StormData$units_c <- NA
StormData$units_c[StormData$CROPDMGEXP == "k"] <- 1e3
StormData$units_c[StormData$CROPDMGEXP == "K"] <- 1e3
StormData$units_c[StormData$CROPDMGEXP == "M"] <- 1e6
StormData$units_c[StormData$CROPDMGEXP == "m"] <- 1e6
StormData$units_c[StormData$CROPDMGEXP == "B"] <- 1e9

Also, I generate different datasets that aggregate the data to present the results in a better way.

Total of fatalities and injuries by event type

# aggregation by evtype
data_evtype <- StormData %>% 
  group_by(EVTYPE) %>% 
  summarise(total_fat = sum(FATALITIES, na.rm = T),
            total_inj = sum(INJURIES, na.rm = T))
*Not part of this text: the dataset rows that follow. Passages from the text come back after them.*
-- ==== Sys2Proof/Machine/Bits.lean ====
section
/-! DEFINITION. Bit fields, byte order and sign extension (`spec/00_scope.md` R13). -/

namespace Sys2Proof

/-- `hi :: lo` as a word: the first-named byte is bits 15:8 (R21, R148). -/
def word16 (hi lo : Byte) : Word := hi ++ lo

/-- Bits 15:8. -/
def hi8 (w : Word) : Byte := w.extractLsb' 8 8

/-- Bits 7:0. -/
def lo8 (w : Word) : Byte := w.extractLsb' 0 8

/-- `sext_8`: a byte read as two's complement, as a word (R13, R150). -/
def sext8 (b : Byte) : Word := b.signExtend 16

/-- The flag bit as a number, 0 or 1. -/
def bitNat (b : Bool) : Nat := if b then 1 else 0

/-- A byte with bit `k` cleared (RES, R304). -/
def clearBit (v : Byte) (k : Nat) : Byte := v &&& ~~~((1 : Byte) <<< k)

/-- A byte with bit `k` set (SET, R305). -/
def setBit (v : Byte) (k : Nat) : Byte := v ||| ((1 : Byte) <<< k)

end Sys2Proof
end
# generate the total health damage (total fatalities + total injures)
data_evtype$total_hdam <- data_evtype$total_fat + data_evtype$total_inj
data_evtype <- arrange(data_evtype,desc(total_hdam))

# get the top of evtype
top_evtype <- data_evtype$EVTYPE[1:10]

Total of fatalities and injuries by event type over time

# aggregation by evtype and year 
data_evtype_y<- StormData %>%
  group_by(EVTYPE,year) %>% 
  summarise(total_fat = sum(FATALITIES, na.rm = T),
            total_inj = sum(INJURIES, na.rm = T))
## `summarise()` has grouped output by 'EVTYPE'. You can override using the
## `.groups` argument.
# generate the total health damage (total fatalities + total injures)
data_evtype_y$total_hdam <- data_evtype_y$total_fat + data_evtype_y$total_inj

# data just for the top evtype
data_evtype_y <- data_evtype_y %>%
  filter(EVTYPE %in% top_evtype)

Total of economic impact by event type

StormData$prop_dmg = StormData$PROPDMG*StormData$units_p
StormData$crop_dmg = StormData$CROPDMG*StormData$units_c
# aggregation by evtype
data_evtype_eco <- StormData %>% 
  group_by(EVTYPE) %>% 
  summarise(total_prop = sum(prop_dmg, na.rm = T),
            total_crop = sum(crop_dmg, na.rm = T))

# generate the total health damage (total fatalities + total injures)
data_evtype_eco$total_edam <- data_evtype_eco$total_prop + data_evtype_eco$total_crop
data_evtype_eco <- arrange(data_evtype_eco,desc(total_edam))

# get the top of evtype
top_evtype_eco <- data_evtype_eco$EVTYPE[1:10]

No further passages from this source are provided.